# Giving Turtle away



## Kuba1293

Hello,

I have a terrapin who I can no longer take care of, want to give him away to some kind of sanctuary / organisation?

Does anyone know where around the London area, I could do this?

Thanks


----------



## ian14

What species? This will affect you being able to rehome


----------



## Kuba1293

ian14 said:


> What species? This will affect you being able to rehome


Hi,

Hard to say as this is not actually my animal, I’m just helping to give him a new home.

some pictures that might help?

He is about 9inches long



http://imgur.com/a/lpKqVzj


----------



## ian14

Appears to be a slider. These are illegal to own in the UK. If you had one before the law came in, you can only rehome by giving it free to another keeper, hand it to a rescue centre or have it humanely destroyed by a vet.
If you rehome to a new owner you must provide evidence that the animal was already owned before the law came in banning them





__





Invasive non-native (alien) animal species: rules in England and Wales


What you need to do if you find, own or look after a listed invasive non-native (alien) animal in England and Wales.




www.gov.uk


----------



## Shellsfeathers&fur

ian14 said:


> Appears to be a slider. These are illegal to own in the UK. If you had one before the law came in, you can only rehome by giving it free to another keeper, hand it to a rescue centre or have it humanely destroyed by a vet.
> If you rehome to a new owner you must provide evidence that the animal was already owned before the law came in banning them
> 
> 
> 
> 
> 
> __
> 
> 
> 
> 
> 
> Invasive non-native (alien) animal species: rules in England and Wales
> 
> 
> What you need to do if you find, own or look after a listed invasive non-native (alien) animal in England and Wales.
> 
> 
> 
> 
> www.gov.uk


There was a post on here relatively recently saying the law had changed - of course now I can't find it!


----------



## Shellsfeathers&fur

Rescue red eared slider help! (Northern Ireland)

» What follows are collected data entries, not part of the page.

-- ==== Sys2Proof/Machine/Table.lean ====
section
/-! DEFINITION. Sparse tables: a list of numbered values in rising order of their numbers, with no entry equal to the
default, so that equal tables are equal lists. Every array of the State that starts out uniform is one. -/

namespace Sys2Proof.Machine

/-- A sparse table of values numbered by `Nat`; a number not listed has the default the reader passes. -/
abbrev Tbl (V : Type) := List (Nat × V)

/-- The value of number `k`, or the default `d`. -/
def Tbl.get {V : Type} (d : V) : Tbl V → Nat → V
  | [], _ => d
  | (k', v) :: t, k => if k = k' then v else Tbl.get d t k

/-- Take number `k` out. -/
def Tbl.erase {V : Type} (t : Tbl V) (k : Nat) : Tbl V := t.filter (fun e => e.1 != k)

/-- Put `(k, v)` in front of the first greater number. -/
def Tbl.insert {V : Type} (k : Nat) (v : V) : Tbl V → Tbl V
  | [] => [(k, v)]
  | (k', v') :: t => if k < k' then (k, v) :: (k', v') :: t else (k', v') :: Tbl.insert k v t

/-- Write number `k`; writing the default takes the number out. -/
def Tbl.set {V : Type} [DecidableEq V] (d : V) (t : Tbl V) (k : Nat) (v : V) : Tbl V :=
  if v = d then Tbl.erase t k else Tbl.insert k v (Tbl.erase t k)

/-- Apply `f` to number `k`. -/
def Tbl.upd {V : Type} [DecidableEq V] (d : V) (t : Tbl V) (k : Nat) (f : V → V) : Tbl V :=
  Tbl.set d t k (f (Tbl.get d t k))

/-- Keep only the numbers `p` accepts. -/
def Tbl.keep {V : Type} (p : Nat → Bool) (t : Tbl V) : Tbl V := t.filter (fun e => p e.1)

/-- Apply `f` to every listed value, dropping those that become the default. -/
def Tbl.mapAll {V : Type} [DecidableEq V] (d : V) (f : Nat → V → V) (t : Tbl V) : Tbl V :=
  (t.map (fun e => (e.1, f e.1 e.2))).filter (fun e => decide (e.2 ≠ d))

/-- The canonical form: numbers strictly rising, no listed value equal to the default. -/
def Tbl.wf {V : Type} [DecidableEq V] (d : V) : Tbl V → Bool
  | [] => true
  | [(_, v)] => decide (v ≠ d)
  | (k, v) :: (k', v') :: t => decide (v ≠ d) && decide (k < k') && Tbl.wf d ((k', v') :: t)

end Sys2Proof.Machine
end

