-- ==== Sys2Proof/Machine/TubTypes.lean ====
section
/-! DEFINITION. A tub with its sideband (R120, R122), the message header inside it (R124), and the reading and writing of its
bytes. -/

namespace Sys2Proof.Machine

/-- A tub: the sideband fields of R122 and the 64 bytes, byte 0 in bits [7:0]. The CHECK code is not held: a damaged flit is an
operand of the step that meets it. `ans` and `ep` are the model's own marks: of the tub that is its tally's answer (R129), and of the
epoch a REQ opens with when it arrived around a switch of two devices (R394). -/
structure Tub where
  cls : BitVec 4
  tv : Bool
  tally : BitVec 15
  gen : BitVec 8
  line : BitVec 6
  poison : Bool
  unconf : Bool
  wdog : Bool
  seq : BitVec 8
  spc : Bool
  ans : Bool
  ep : Option Bool
  body : BitVec 512
  deriving DecidableEq, Repr

/-- A tub of zeros. -/
def Tub.zero : Tub := ⟨0, false, 0, 0, 0, false, false, false, 0, false, false, none, 0⟩

/-- Tub classes (R120). -/
def Cls.REQ : BitVec 4 := 0x0
def Cls.SNP : BitVec 4 := 0x1
def Cls.RSP : BitVec 4 := 0x2
def Cls.DAT : BitVec 4 := 0x3
def Cls.MEM : BitVec 4 := 0x4
def Cls.MRS : BitVec 4 := 0x5
def Cls.MGT : BitVec 4 := 0x6
def Cls.MRK : BitVec 4 := 0x7
def Cls.TIM : BitVec 4 := 0x8
def Cls.USR : BitVec 4 := 0x9
def Cls.HAU : BitVec 4 := 0xA

/-- Is the class one of 0xB to 0xF (R120)? -/
def Cls.reserved (c : BitVec 4) : Bool := 0xB ≤ c.toNat

/-- Virtual channel of a class (R94). -/
def Cls.vc (c : BitVec 4) : BitVec 2 :=
  if c = Cls.SNP then 1
  else if c = Cls.REQ ∨ c = Cls.MEM ∨ c = Cls.MGT ∨ c = Cls.USR then 0
  else 2

/-- `w` bits of the body from bit `8 * byte + lo`. -/
def Tub.field (t : Tub) (byte lo w : Nat) : BitVec w := t.body.extractLsb' (8 * byte + lo) w

/-- Put `v` at bit `lsb` of `x`. -/
def putBits {n w : Nat} (x : BitVec n) (lsb : Nat) (v : BitVec w) : BitVec n :=
  let m : BitVec n := ((BitVec.allOnes w).setWidth n) <<< lsb
  (x &&& ~~~ m) ||| ((v.setWidth n) <<< lsb)

/-- Write `w` bits of the body at bit `8 * byte + lo`. -/
def Tub.put {w : Nat} (t : Tub) (byte lo : Nat) (v : BitVec w) : Tub := { t with body := putBits t.body (8 * byte + lo) v }

/-- Message header fields (R124). -/
def Tub.opcode (t : Tub) : BitVec 8 := t.field 0 0 8
def Tub.fwd (t : Tub) : Bool := t.body.getLsbD 8
def Tub.haul (t : Tub) : Bool := t.body.getLsbD 9
def Tub.data (t : Tub) : Bool := t.body.getLsbD 10
def Tub.srcAgent (t : Tub) : BitVec 10 := t.field 2 0 10
def Tub.dstAgent (t : Tub) : BitVec 10 := t.field 4 0 10
def Tub.portal (t : Tub) : Portal := ⟨(t.field 6 0 3).toNat, (t.field 6 0 3).isLt⟩
def Tub.lines (t : Tub) : BitVec 7 := t.field 7 0 7
def Tub.addr (t : Tub) : BitVec 64 := t.field 8 0 64
def Tub.ftag (t : Tub) : BitVec 64 := t.field 16 0 64
def Tub.stamp (t : Tub) : BitVec 32 := t.field 24 0 32
def Tub.status (t : Tub) : BitVec 32 := t.field 28 0 32

/-- The sideband bits [52:0] of R122, as RECV reads them (R204). -/
def Tub.sideband (t : Tub) : BitVec 64 :=
  let b (x : Bool) : BitVec 64 := if x then 1 else 0
  (t.cls.setWidth 64) ||| (b t.tv <<< 4) ||| (t.tally.setWidth 64 <<< 5) ||| (t.gen.setWidth 64 <<< 20)
    ||| (t.line.setWidth 64 <<< 28) ||| (b t.poison <<< 34) ||| (b t.unconf <<< 35) ||| (b t.wdog <<< 36)
    ||| (t.seq.setWidth 64 <<< 37) ||| (b t.spc <<< 45)

/-- The 64 bits M0 to M7 of a tub (the hewer's view). -/
def Tub.m (t : Tub) (k : Nat) : BitVec 64 := t.field (8 * k) 0 64

end Sys2Proof.Machine
end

Hello everyone so long story short I’ve ended up with a red eared slider in my care after a family member up and moved country and didn’t take him with them. He unfortunately wasn’t being kept properly nor am I able to provide him with what he needs. I’ve had him checked out by the vets and...




www.reptileforums.co.uk


----------



## Kuba1293

ian14 said:


> Appears to be a slider. These are illegal to own in the UK. If you had one before the law came in, you can only rehome by giving it free to another keeper, hand it to a rescue centre or have it humanely destroyed by a vet.
> If you rehome to a new owner you must provide evidence that the animal was already owned before the law came in banning them
> 
> 
> 
> 
> 
> __
> 
> 
> 
> 
> 
> Invasive non-native (alien) animal species: rules in England and Wales
> 
> 
> What you need to do if you find, own or look after a listed invasive non-native (alien) animal in England and Wales.
> 
> 
> 
> 
> www.gov.uk



his turtle has been around since mid 2018 and bought from a pet store so I would assume it is not illegal?
Do you know of any sanctuaries or rescue centres that would take him in?


----------



## ian14

Shellsfeathers&fur said:


> There was a post on here relatively recently saying the law had changed - of course now I can't find it!


Yes, it changed in September this year. I added a link to it in my earlier post.

OP, try https://www.google.com/url?sa=t&sou...MQFnoECBMQAQ&usg=AOvVaw2i0vjyfLmW8ELu8fr4Io5v

If they can't help they hopefully will know someone who can.


----------